O índice estadual entre os homens negros é de 39,9 mortes por 100 mil e, entre os brancos, de 24,4/100 mil.
Também é o dobro do que a observada na Capital mato-grossense.
“A taxa de assassinatos de homens negros é de 20,1 por cem mil homens e a de não-negros é de 8,3, uma diferença de quase 2,5 vezes”, assinala o levantamento.
“Já no interior do Estado, a taxa é mais alta do que na Capital, uma inversão observada a partir de 2018, e com tendência de crescimento nos últimos anos da série analisada”, acrescenta.
Casos como o de Antonio Teodoro Borges Pereira, 27 anos, reforçam os dados do Instituto Sou da Paz.

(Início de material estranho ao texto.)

/-! ## Lots and the terminal block changed -/

/-- Every lot of `e` is a step of the lot of `d` in its slot. -/
theorem keeps_of_lotSteps {d e : Device} (ctp : e.ctp = d.ctp) (fli : e.fli = d.fli) (asu : e.asu = d.asu)
    (hpt : e.hpt = d.hpt) (rlu : e.rlu = d.rlu)
    (h : ∀ i m, lotAt e i = some m → ∃ l, lotAt d i = some l ∧ LotStep P l m) : Keeps P d e := by
  refine ⟨weakly_lots ctp fli asu (by rw [hpt]) ⟨fun a => ⟨fun i m hm => ?_, by rw [rlu]; exact a.2⟩,
    fun a i m hm => ?_, fun p a => ⟨fun i j x y hx hy cx cy => ?_, fun i m hm mid => ?_⟩⟩, fun a i m hm => ?_⟩
  · obtain ⟨l, hl, step⟩ := h i m hm
    exact step.weak.balance (a.1 i l hl)
  · obtain ⟨l, hl, step⟩ := h i m hm
    exact step.weak.holdSet (a i l hl)
  · obtain ⟨l, hl, step⟩ := h i x hx
    obtain ⟨l', hl', step'⟩ := h j y hy
    exact a.1 i j l l' hl hl' (step.weak.cell p (a.2 i l hl) cx) (step'.weak.cell p (a.2 j l' hl') cy)
  · obtain ⟨l, hl, step⟩ := h i m hm
    exact step.weak.mid p (a.2 i l hl) mid
  · obtain ⟨l, hl, step⟩ := h i m hm
    exact step.held (a i l hl)

/-- A change of CTP outside the device state, the configuration, the reset hold and the banks. -/
theorem keeps_setCtp (f : Ctp → Ctp) (d : Device) (h : ∀ c : Ctp, (f c).device = c.device ∧ (f c).config = c.config ∧
    (f c).hold = c.hold ∧ (f c).floorBank = c.floorBank ∧ (f c).handlerBank = c.handlerBank ∧
    (f c).testerBank = c.testerBank ∧ (f c).accountingBank = c.accountingBank) : Keeps P d (setCtp f d) := by
  obtain ⟨device, config, hold, floor, handler, tester, accounting⟩ := h d.ctp
  have banks : ∀ n, bank (setCtp f d) n = bank d n := fun n => by cases n <;> assumption
  exact ⟨⟨⟨device, config, hold, rfl, fun n => by rw [uncorrectedIn, uncorrectedIn, banks]; exact id⟩,
    keepsLots_of_eq rfl rfl, keepsFli_of_eq rfl (live_of_ctp device hold), park_same rfl rfl rfl⟩, held_of_eq rfl⟩

theorem keeps_countFrameError (d : Device) : Keeps P d (countFrameError d) :=
  keeps_setCtp _ d fun _ => ⟨rfl, rfl, rfl, rfl, rfl, rfl, rfl⟩

theorem keeps_waitRequest (c : Instr) (d : Device) : Keeps P d (waitRequest c d) := by
  unfold waitRequest
  split
  · exact keeps_setCtp _ d fun _ => ⟨rfl, rfl, rfl, rfl, rfl, rfl, rfl⟩
  · exact keeps_countFrameError d

/-! ## Answers and checks (R196, R197) -/

theorem keeps_reply (n : Nat) (c : ResponseCode) (p : List Byte) (d : Device) : Keeps P d (reply n c p d) :=
  keeps_respond ..

theorem keeps_joinedOnly {n : Nat} {act : Device → Device} (h : ∀ d, Keeps P d (act d)) (d : Device) :
    Keeps P d (joinedOnly n act d) := by
  unfold joinedOnly
  split
  · exact keeps_reply ..
  · exact h d

theorem keeps_checkFields {n : Nat} {checks : List (Nat × Bool)} {act : Device → Device}
    (h : ∀ d, Keeps P d (act d)) (d : Device) : Keeps P d (checkFields n checks act d) := by
  unfold checkFields
  split
  · exact keeps_reply ..
  · exact h d

/-- An owner's act, the checks after it, and the answer. -/
theorem Keeps.answered {d e : Device} (h : Keeps P d e) (n : Nat) (c : ResponseCode) (p : List Byte) :
    Keeps P d (reply n c p (settle e)) := (h.trans (keeps_settle e)).trans (keeps_reply ..)

/-! ## READ, RETRY (R203 to R205) -/

theorem keeps_clearUnseen (first count : Nat) (d : Device) : Keeps P d (clearUnseen first count d) :=
  keeps_foldl _ (fun d i => by
    split
    · exact keeps_modifyLot _ _ _ fun _ _ => lotStep_of_eq rfl rfl rfl rfl rfl rfl rfl
    · exact .refl d) _ _

theorem keeps_readRequest (table slot first count : Nat) (d : Device) :
    Keeps P d (readRequest table slot first count d) := by
  refine keeps_joinedOnly (fun d => ?_) d
  split
  · exact keeps_reply ..
  split
  · exact keeps_reply ..
  split
  · exact keeps_reply ..
  split
  · exact keeps_reply ..
  refine Keeps.trans ?_ (keeps_reply ..)
  split
  · exact keeps_clearUnseen ..
  · exact .refl d

theorem keeps_retryRequest (d : Device) : Keeps P d (retryRequest d) :=
  keeps_joinedOnly (fun d => Keeps.answered (Keeps.trans (keeps_setTpt _ d) (keeps_setHpt' _ _ rfl)) ..) d

/-! ## ADMIT and WITHDRAW (R4, R5, R18) -/

theorem lotAt_renumber (d : Device) (i : Fin 8) : lotAt (renumber d) i =
    (lotAt d i).map fun l => { l with seq := (lotList d).countP fun e => e.2.seq ≤ l.seq } := by
  simp [lotAt, renumber, vmap]

theorem keeps_renumber (d : Device) : Keeps P d (renumber d) :=
  keeps_of_lotSteps rfl rfl rfl rfl rfl fun i m hm => by
    rw [lotAt_renumber] at hm
    obtain ⟨l, hl, rfl⟩ := Option.map_eq_some_iff.1 hm
    exact ⟨l, hl, lotStep_of_eq rfl rfl rfl rfl rfl rfl rfl⟩

theorem keeps_readySequence (d : Device) : Keeps P d (readySequence d) := by
  unfold readySequence
  split
  · exact keeps_renumber d
  · exact .refl d

/-- A record as ADMIT makes it: nothing counted, nothing holding it, QUEUED and not open. -/
structure FreshLot (l : Lot) : Prop where
  acc : l.acc = .zero
  summary : l.summary = none
  holds : l.holds = []
  overflow : l.overflow = false
  state : l.state = .queued
  opened : l.opened = false

theorem keeps_putFresh {l : Lot} (fresh : FreshLot l) (i : Fin 8) (d : Device) :
    Keeps P d (putLot i (some l) d) := by
  obtain ⟨acc, summary, holds, overflow, state, opened⟩ := fresh
  have noCell : ¬ HasCell l := by simp [HasCell, opened, state]
  have balances : LotBalances l := ⟨acc ▸ balanced_zero, fun m hm => by rw [summary] at hm; cases hm⟩
  refine ⟨weakly_lots rfl rfl rfl rfl ⟨fun a => ⟨fun j x hx => ?_, a.2⟩, fun a j x hx => ?_,
    fun _ a => ⟨fun j k x y hx hy cx cy => ?_, fun j x hx mid => ?_⟩⟩,
    held_putLot i l d fun _ => by simp [state, holdsLot, holds, overflow]⟩
  · rw [lotAt_putLot] at hx; split at hx
    · exact Option.some.inj hx ▸ balances
    · exact a.1 j x hx
  · rw [lotAt_putLot] at hx; split at hx
    · obtain rfl := Option.some.inj hx
      simp [HoldSetSound, holds]
    · exact a j x hx
  · rw [lotAt_putLot] at hx hy
    split at hx
    · exact absurd cx (Option.some.inj hx ▸ noCell)
    split at hy
    · exact absurd cy (Option.some.inj hy ▸ noCell)
    · exact a.1 j k x y hx hy cx cy
  · rw [lotAt_putLot] at hx; split at hx
    · obtain rfl := Option.some.inj hx
      simp [MidInsertion, state] at mid
    · exact a.2 j x hx mid

theorem weakly_foldl {α : Type} (f : Device → α → Device) (h : ∀ d a, Weakly P d (f d a)) (l : List α)
    (d : Device) : Weakly P d (l.foldl f d) := by
  induction l generalizing d with
  | nil => exact .refl d
  | cons a l ih => exact (h d a).trans (ih _)

/-- Requests stored for one lot leave the others, and leave that lot's state. -/
theorem storeHolds_frame {α : Type} (i : Fin 8) (key : α → HoldKey) (es : List α) (d : Device) :
    (HeldBut i d → HeldBut i (es.foldl (fun d e => storeHold i (key e) false d) d)) ∧
    ∀ l, lotAt (es.foldl (fun d e => storeHold i (key e) false d) d) i = some l →
      ∃ m, lotAt d i = some m ∧ l.state = m.state := by
  induction es generalizing d with
  | nil => exact ⟨id, fun l hl => ⟨l, hl, rfl⟩⟩
  | cons e es ih =>
    obtain ⟨others, here⟩ := ih (storeHold i (key e) false d)
    refine ⟨fun a => others fun j l hj hl => ?_, fun l hl => ?_⟩
    · rw [lotAt_storeHold, if_neg hj] at hl
      exact a j l hj hl
    · obtain ⟨m, hm, same⟩ := here l hl
      rw [lotAt_storeHold, if_pos rfl] at hm
      obtain ⟨x, hx, rfl⟩ := Option.map_eq_some_iff.1 hm
      exact ⟨x, hx, same.trans (applyHold_frame ..).1⟩

/-- R4, R169: a fresh lot takes its floor holds and enters HELD. -/
theorem keeps_enterHeld_coverNewLot (i : Fin 8) (l : Lot) (d : Device)
    (free : ∀ m, lotAt d i = some m → m.state ≠ .held) : Keeps P d (enterHeld i (coverNewLot i l d)) := by
  obtain ⟨others, here⟩ := storeHolds_frame i (fun e : FloorHold => .remote e.origin e.tag)
    (d.hdu.table.filter fun e => lotCovered l e.program) d
  refine ⟨(weakly_foldl _ (fun d _ => weakly_storeHold i _ false d) _ d).trans (weakly_enterHeld i _), fun a => ?_⟩
  refine held_enterHeld i _ (others fun j x _ hx => a j x hx) fun x hx held => ?_
  obtain ⟨m, hm, same⟩ := here x hx
  exact absurd (same ▸ held) (free m hm)

theorem keeps_admitLot (i : Fin 8) (l : Lot) (d : Device) (fresh : FreshLot l) : Keeps P d (admitLot i l d) := by
  unfold admitLot
  dsimp only
  generalize hm : Lot.mk .. = m
  have fresh' : FreshLot m := by
    obtain ⟨acc, summary, holds, overflow, state, opened⟩ := fresh
    subst hm
    exact ⟨acc, summary, holds, overflow, state, opened⟩
  have admitted : Keeps P d (putLot i (some m) { readySequence d with
      lmg := { (readySequence d).lmg with sequence := (readySequence d).lmg.sequence + 1 } }) := by
    refine Keeps.trans (keeps_readySequence d) (Keeps.trans ?_ (keeps_putFresh fresh' ..))
    exact keeps_of_lotSteps rfl rfl rfl rfl rfl fun _ x hx => ⟨x, hx, lotStep_of_eq rfl rfl rfl rfl rfl rfl rfl⟩
  refine Keeps.trans ?_ (keeps_reply ..)
  split
  · refine admitted.trans (keeps_enterHeld_coverNewLot i m _ fun x hx => ?_)
    obtain rfl := Option.some.inj ((lotAt_putLot_same ..).symm.trans hx)
    simp [fresh'.state]
  · refine admitted.trans ?_
    have here : lotAt (putLot i (some m) { readySequence d with
      lmg := { (readySequence d).lmg with sequence := (readySequence d).lmg.sequence + 1 } }) i = some m :=
      lotAt_putLot_same ..
    exact (moves_enterQueued here).keeps here (holdsLot_eq_false_of_state here (by simp [fresh'.state]))

theorem keeps_admitRequest (lotId product kit cls qty planCount : Nat) (plan : List PlanField) (d : Device) :
    Keeps P d (admitRequest lotId product kit cls qty planCount plan d) := by
  refine keeps_joinedOnly (keeps_checkFields fun d => ?_) d
  split
  · exact keeps_reply ..
  split
  · exact keeps_reply ..
  · exact keeps_admitLot _ _ d ⟨rfl, rfl, rfl, rfl, rfl, rfl⟩

theorem keeps_withdrawRequest (lotId : Nat) (d : Device) : Keeps P d (withdrawRequest lotId d) := by
  refine keeps_joinedOnly (fun d => ?_) d
  split
  · exact keeps_reply ..
  split
  · exact (keeps_empty _ d).answered ..
  · exact keeps_reply ..

/-! ## Holds and floor holds (R162 to R165, R171, R172, R177) -/

theorem disposeLot_frame (key : Option HoldKey) (close : Bool) (l : Lot) :
    (disposeLot key close l).state = l.state ∧ (disposeLot key close l).resume = l.resume ∧
    (disposeLot key close l).opened = l.opened ∧ (disposeLot key close l).acc = l.acc ∧
    (disposeLot key close l).summary = l.summary := by
  unfold disposeLot
  cases key <;> cases close <;> exact ⟨rfl, rfl, rfl, rfl, rfl⟩

/-- R164: what a disposition leaves of the hold set and the overflow mark. -/
theorem disposeLot_holds (key : Option HoldKey) (close : Bool) (l : Lot) :
    ((disposeLot key close l).holds = l.holds ∧ (disposeLot key close l).overflow = false) ∨
    ∃ k, (disposeLot key close l).holds = (l.holds.filter fun e => e.key != k) ∧
      (disposeLot key close l).overflow = l.overflow := by
  unfold disposeLot
  cases key with
  | none => cases close <;> exact .inl ⟨rfl, rfl⟩
  | some k => cases close <;> exact .inr ⟨k, rfl, rfl⟩

theorem holdSetSound_disposeLot (key : Option HoldKey) (close : Bool) {l : Lot} (h : HoldSetSound l) :
    HoldSetSound (disposeLot key close l) := by
  rcases disposeLot_holds key close l with ⟨holds, -⟩ | ⟨k, holds, -⟩
  · rw [HoldSetSound, holds]; exact h
  · rw [HoldSetSound, holds]; exact holdSetSound_filter (fun e => e.key != k) h

theorem holdsLot_of_disposeLot (key : Option HoldKey) (close : Bool) {l : Lot}
    (h : holdsLot (disposeLot key close l) = true) : holdsLot l = true := by
  rcases disposeLot_holds key close l with ⟨holds, overflow⟩ | ⟨k, holds, overflow⟩
  · rw [holdsLot, holds, overflow, Bool.or_false] at h
    rw [holdsLot, h, Bool.true_or]
  · rw [holdsLot, holds, overflow] at h
    exact holdsLot_of_filter _ h

theorem lotStepW_disposeLot (key : Option HoldKey) (close : Bool) (l : Lot) : LotStepW P l (disposeLot key close l) := by
  obtain ⟨state, resume, opened, acc, summary⟩ := disposeLot_frame key close l
  refine ⟨balances_of_eq acc summary, holdSetSound_disposeLot key close, ?_, ?_⟩
  · unfold HasCell; rw [state, opened]; exact fun _ _ => id
  · unfold MidInsertion; rw [state, opened, resume]; exact fun _ => id

theorem keeps_disposeRequest (lotId reason flags detail tag disposition : Nat) (d : Device) :
    Keeps P d (disposeRequest lotId reason flags detail tag disposition d) := by
  refine keeps_joinedOnly (keeps_checkFields fun d => ?_) d
  dsimp only
  split
  · exact keeps_reply ..
  rename_i i _
  split
  · exact keeps_reply ..
  split
  · exact (keeps_scrapLot i d).trans (keeps_reply ..)
  split
  · exact keeps_reply ..
  · refine Keeps.answered ?_ ..
    exact keeps_continueIfClear_modifyLot i _ d (lotStepW_disposeLot _ _) (fun l => (disposeLot_frame _ _ l).1)
      fun _ => holdsLot_of_disposeLot _ _

theorem keeps_placeHoldRequest (lotId note : Nat) (d : Device) : Keeps P d (placeHoldRequest lotId note d) := by
  refine keeps_joinedOnly (keeps_checkFields fun d => ?_) d
  split
  · exact keeps_reply ..
  split
  · exact keeps_reply ..
  · exact (keeps_holdRequest ..).answered ..

theorem keeps_placeFloorHoldRequest (program reason : Nat) (d : Device) :
    Keeps P d (placeFloorHoldRequest program reason d) := by
  refine keeps_joinedOnly (keeps_checkFields fun d => ?_) d
  split
  · exact keeps_reply ..
  split
  · exact keeps_reply ..
  · exact ((keeps_originate ..).trans (keeps_applyFloorHold ..)).answered ..

theorem keeps_liftFloorRequest (tag : Nat) (d : Device) : Keeps P d (liftFloorRequest tag d) := by
  refine keeps_joinedOnly (keeps_checkFields fun d => ?_) d
  split
  · exact keeps_reply ..
  · exact ((keeps_removeFloorEntry ..).trans (keeps_offerLift ..)).answered ..

theorem keeps_overrideRequest (origin tag : Nat) (d : Device) : Keeps P d (overrideRequest origin tag d) := by
  refine keeps_joinedOnly (keeps_checkFields fun d => ?_) d
  split
  · split
    · exact (keeps_removeFloorEntry ..).answered ..
    · exact keeps_reply ..
  · split
    · exact (keeps_loseRemotes ..).answered ..
    · exact keeps_reply ..

/-! ## CLEAR_STICKY, SET_GRADE, the releases (R75, R109, R189, R190) -/

theorem keeps_clearStickyRequest (lotId : Nat) (d : Device) : Keeps P d (clearStickyRequest lotId d) := by
  refine keeps_joinedOnly (fun d => ?_) d
  split
  · exact keeps_reply ..
  · refine Keeps.trans ?_ (keeps_reply ..)
    exact keeps_modifyLot _ _ _ fun _ _ => lotStep_of_eq rfl rfl rfl rfl rfl rfl rfl

theorem keeps_setGradeRequest (h : Nat) (d : Device) : Keeps P d (setGradeRequest h d) := by
  refine keeps_joinedOnly (keeps_checkFields fun d => ?_) d
  split
  · refine Keeps.answered ?_ ..
    generalize restored : setTpm _ d = e
    have kept : Keeps P d e := restored ▸ keeps_setTpm ..
    split
    · split
      · exact (kept.trans (keeps_reportGrade ..)).trans (keeps_offer ..)
      · exact kept.trans (keeps_reportGrade ..)
    · exact kept
  · exact keeps_reply ..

No dia 5 de junho, o pai da vítima procurou a Delegacia de Tangará da Serra (239 km a Noroeste de Cuiabá) para registrar o desaparecimento do filho, após encontrar a casa de Antonio Pereira com a porta da frente aberta.
No quarto, marcas de sangue no chão. O corpo da vítima encontrado ocultado dentro de uma cama box, com sinais de estrangulamento e cortes na região das mãos.
Na quinta-feira (21), a Polícia Civil deflagrou a operação “Tribunal Espúrio”, para cumprir seis mandados judiciais visando a desarticular uma organização criminosa responsável por torturar e executar o homem.
Conforme investigação da Polícia Civil, ao ser rendida pelos criminosos, a vítima foi amordaçada e teve sua execução filmada e transmitida em tempo real para os líderes do grupo.
OUTROS DADOS – No país, as armas de fogo foram as responsáveis por quase 38 mil mortes anuais de homens entre 2012 e 2022.
É justamente na fase produtiva dos homens em que cresce a chances de mortes, já que 43% das mortes ocorrem na faixa de 20 a 29 anos; e 40%, entre 30 e 59 anos.
Também homens negros são 79% das vítimas, sendo três vezes mais propensos a serem mortos por armas de fogo do que homens não negros.